*WHAT IS REQUIRED:*
Wherever the word "State" appears in a line of the records, copy that line.

[Stored items]
/-- Blocks of a QMOVE leave as it reads them (R171): those read since `old`. -/
def State.sendRead (s : State) (k : Nat) (old new : Job) (reads : List QRead) : State :=
  if insOp new.word.toNat ≠ some .qmove then s
  else
    let q := (qmoveF new.word.toNat).sq
    let sent := if q = 63 then 0 else (old.blocks reads q).length
    s.sendMove k new sent ((new.blocks reads q).drop sent)

/-- Queues that QRESET empties (R137). -/
def qresetList (w : Nat) : List Nat := (List.range 63).filter (fun q => bit (bits w 95 32) q)

/-- Blocks that were pushed in the very cycle of a QRESET or QCFG are discarded and counted (R137): how many of the
blocks that a queue holds came in that cycle is timing, a free number. -/
def State.discards (s : State) (k : Nat) (j : Job) (qs : List Nat) : State :=
  qs.foldl (fun s q =>
    let n := ((s.co k).queue q).count
    if n = 0 then s else s.applyEffs k j [.countMost K.QUEUE_RESET_DISCARDS n]) s

/-- Runs an instruction whose reads are complete. DMA.ISSUE is left to the engine. -/
def runJob (s : State) (k : Nat) (j : Job) (reads : List QRead) : State :=
  let w := j.word.toNat
  let done (f : Core → Core) : State := s.modCo k (fun c => (f c).setJob { j with computed := true })
  match insOp w with
  | some .mma => runMma s k j reads
  | some .arrayWarm =>
    let n := bits w 95 80
    let gap := s.par K.ARRAY_FILL_GAP
    done (fun c => { c.climb (s.levelCap (k / 64)) s.now .warm with
      hold := n
      holdTill := s.now + cycleUnits n
      fillGap := gap })
  | some .cvt => runCvt s k j reads
  | some .qcfg => (s.discards k j [bits w 95 90]).modCo k (fun c =>
      (c.resetQueue (bits w 95 90) ⟨bits w 89 79, bits w 78 68, 0, 0⟩).setJob { j with computed := true })
  | some .qreset => (s.discards k j (qresetList w)).modCo k (fun c =>
      ((qresetList w).foldl (fun c q =>
        let x := c.queue q
        c.resetQueue q ⟨x.base, x.size, 0, 0⟩) c).setJob { j with computed := true })
  | some o =>
    if o.isVector then runVec s k j o reads
    else
      match j.unit with
      | .array => done (fun c => { c with epi := epiSet c.epi w })
      | .vector => done (fun c => { c with vkeys := keysSet c.vkeys w })
      | .convert => done (fun c => { c with ckeys := keysSet c.ckeys w })
      | _ => done id
  | none => done id

/-- May the job begin on its unit (R108, R139)? -/
def mayBegin (pre : List Job) (j : Job) : Bool :=
  let mine := pre.filter (fun i => i.unit = j.unit)
  match j.unit with
  | .array => mine.all (·.computed) && (insOp j.word.toNat ≠ some .mma || decide (mine.length < 2))
  | _ => mine.isEmpty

*FINISHED TASK:*
def State.sendRead (s : State) (k : Nat) (old new : Job) (reads : List QRead) : State :=
def State.discards (s : State) (k : Nat) (j : Job) (qs : List Nat) : State :=
def runJob (s : State) (k : Nat) (j : Job) (reads : List QRead) : State :=
  let done (f : Core → Core) : State := s.modCo k (fun c => (f c).setJob { j with computed := true })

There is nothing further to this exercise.